### Aim of the task
A line below contains "that restarts (R488). -/", and a later one contains "def State.hostBasin (s". Repeat both, with every line between them, exactly.

START Provided entries

-- ==== Sys2Proof/Machine/Events.lean ====
section
/-! DEFINITION. Events to the host (R479, R480), and what waits for a lockkeeper that restarts (R488). -/

namespace Sys2Proof.Machine

open Sys2Proof

/-- A host basin's registers. -/
def State.hostBasin (s : State) (n : Nat) : HostBasin := tget s.ctl.basins {} n

/-- Changes the device's registers. -/
def State.onCtl (s : State) (f : Ctl → Ctl) : State := { s with ctl := f s.ctl }

/-- Sets a host basin's registers. -/
def State.setHostBasin (s : State) (n : Nat) (b : HostBasin) : State :=
  s.onCtl (fun c => { c with basins := tput c.basins n b })

/-- The entries of a basin (R480). -/
def HostBasin.entries (b : HostBasin) : Nat := 2 ^ (b.size + 4)

/-- Whether a basin takes an entry now. -/
def HostBasin.room (b : HostBasin) : Bool := b.base ≠ 0 && (b.tail + 2 ^ 32 - b.head) % 2 ^ 32 < b.entries

/-- Writes an entry, and then advances tail (R480). -/
def State.basinWrite (s : State) (n : Nat) (ws : List Word) : State :=
  let b := s.hostBasin n
  let s := s.store (.comp (b.base + 64 * (b.tail % b.entries))) (ws.flatMap (fun w => bytesOf 8 w.toNat))
  s.setHostBasin n { b with tail := (b.tail + 1) % 2 ^ 32 }

/-- An entry reaches its basin: written, held while earlier ones wait or the basin has no room, or lost (R480). -/
def State.basinPut (s : State) (n : Nat) (ws : List Word) : State :=
  let b := s.hostBasin n
  if b.room && !s.ctl.hold.any (fun e => e.1 = n) then s.basinWrite n ws
  else if s.ctl.hold.length < 256 then s.onCtl (fun c => { c with hold := c.hold ++ [(n, ws)] })
  else s.setHostBasin n { b with lost := min 4095 (b.lost + 1) }

/-- Writes what the hold can give back to the basins (R480). -/
def State.basinPump (s : State) : State :=
  s.ctl.hold.foldl (fun s e => s.basinPut e.1 e.2) (s.onCtl (fun c => { c with hold := [] }))

/-- The entry of an event (R479). -/
def eventWords (node die code tag : Nat) (ps : List Word) : List Word :=
  [lockWord node die, fld code 51 ||| fld 1 49 ||| fld ps.length 46 ||| fld tag 0] ++ ps ++ List.replicate (6 - ps.length) 0

/-- Sends an event that names no job: to basin 0. -/
def State.eventOwner (s : State) (die code : Nat) (ps : List Word) : State :=
  s.basinPut 0 (eventWords s.node die code 0 ps)

/-- Sends an event about a job to its host basin, with its user tag (R21). -/
def State.eventJob (s : State) (die code sid : Nat) (ps : List Word) : State :=
  let j := s.job sid
  s.basinPut j.basin (eventWords s.node die code j.tag.toNat ps)

/-- REFUSED (R479): the cause and the service index. -/
def refusedWord (c : Cause) (service : Nat) : Word := fld c.code 0 ||| fld service 16

/-- Whether a die's lockkeeper is restarting (R488). -/
def State.restarting (s : State) (die : Nat) : Bool := s.ctl.down.contains die

/-- Whether what comes for a die's lockkeeper waits: for its restart (R488), or behind what waited for that. -/
def State.lkDown (s : State) (die : Nat) : Bool := s.restarting die || s.pending.any (fun p => p.chan = .lock die)

/-- What a lockkeeper does waits while it restarts (R488). -/
def State.byLock (s : State) (die : Nat) (f : State → State) : State :=
  if s.lkDown die then s.onCtl (fun c => { c with held := c.held ++ [(die, s.arg)] }) else f s

/-- The oldest of what waited for a die's lockkeeper goes on, once the one before it has been done. -/
def State.relockDie (s : State) (die : Nat) : State :=
  if s.lkDown die then s
  else
    match s.ctl.held.find? (fun e => e.1 = die) with
    | some e => (s.onCtl (fun c => { c with held := dropFirst (fun e => e.1 = die) c.held })).post (.lock die) e.2
    | none => s

/-- The same, for both dies: what waited for a restart is done in the order it came in (R113, R473, R488). -/
def State.relock (s : State) : State := (s.relockDie 0).relockDie 1

/-- The route word of a host barge (R478). -/
def hostRoute (node : Nat) (r : Word) : Bool := bitsN r 63 62 = 2 && (routeNode r = 0 || routeNode r = node) && bitsN r 40 0 = 0

/-- Whether a host barge has the form of R478 and its service's payload count. A LAUNCH's other fields are refused under R24 (R21). -/
def hostForm (node : Nat) (r c : Word) : Bool :=
  bitsN c 63 63 = 0 && (ctlHandler c = 0 || (hostRoute node r && ctlPrio c ≠ 0 && bitsN c 45 40 = 0)) &&
  (match ctlHandler c with
   | 0 => true | 2 => ctlCount c = 2 | 3 => ctlCount c = 2 | 4 => ctlCount c = 2 | 5 => ctlCount c = 1
   | 6 => ctlCount c = 2 | 7 => ctlCount c = 0 | _ => false)

/-- The step that carries out a host barge (R478). -/
def hostStep (node : Nat) (ws : List Word) : Ev :=
  let w (i : Nat) : Word := ws.getD i 0
  let c := w 1
  if !hostForm node (w 0) c then .unknownService ws true
  else
    match ctlHandler c with
    | 0 => .launch (w 0) c (w 2) (w 3) (w 4)
    | 2 => .shootdown c (w 2) (w 3)
    | 3 => .policy c (w 2) (w 3)
    | 4 => .twin c (w 2) (w 3)
    | 5 => .kill c (w 2)
    | 6 => .fwStage c (w 2) (w 3)
    | _ => .fwActivate c

/-- The lockkeeper takes a host barge; the next one waits until its event (R478). -/
def State.hostTake (s : State) (ws : List Word) : State :=
  (s.onCtl (fun c => { c with hostBusy := true })).post .host (hostStep s.node ws)

/-- A service has ended with its event: the lockkeeper takes the next host barge (R478), unless the device has tripped (R494). -/
def State.hostNext (s : State) : State :=
  match (if s.ctl.trip then [] else s.ctl.hostq) with
  | [] => s.onCtl (fun c => { c with hostBusy := false })
  | ws :: rest => (s.onCtl (fun c => { c with hostq := rest })).hostTake ws

/-- DCR_STATUS.ready (R485): set in step 5, cleared when a die reaches its trip point (R494). -/
def State.isReady (s : State) : Bool := s.readyAt.isSome && !s.ctl.trip

/-- R476, R477: a write to the barge port of the aperture the companion has while link 24 is UP: eight words are an aligned write of 64 bytes, every
other write is ignored. Before ready it is dropped and counted. -/
def execBargePortWrite (s : State) : Res :=
  match s.arg with
  | .bargePortWrite ws =>
    if !s.linkUp 24 || ws.length ≠ 8 then .next s
    else if !s.isReady then .next (s.onCtl (fun c => { c with early := min 0xFFFF (c.early + 1) }))
    else if s.ctl.hostBusy || s.ctl.hostq ≠ [] then .next (s.onCtl (fun c => { c with hostq := c.hostq ++ [ws] }))
    else .next (s.hostTake ws)
  | _ => .next s

/-- R478: a malformed barge, JOB_END or an unknown index is dropped and refused. R21, R278: so is a barge for a service of the host that
reaches a lockkeeper by another path than the Turso link. -/
def execUnknownService (s : State) : Res :=
  match s.arg with
  | .unknownService ws host =>
    .next (s.byLock 0 (fun s =>
      let s := s.eventOwner 0 0x002 [refusedWord .illegalForm (ctlHandler (ws.getD 1 0))]
      if host then s.hostNext else s))
  | _ => .next s

end Sys2Proof.Machine
end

END Provided entries

### Answer
/-! DEFINITION. Events to the host (R479, R480), and what waits for a lockkeeper that restarts (R488). -/

namespace Sys2Proof.Machine

open Sys2Proof

/-- A host basin's registers. -/
def State.hostBasin (s : State) (n : Nat) : HostBasin := tget s.ctl.basins {} n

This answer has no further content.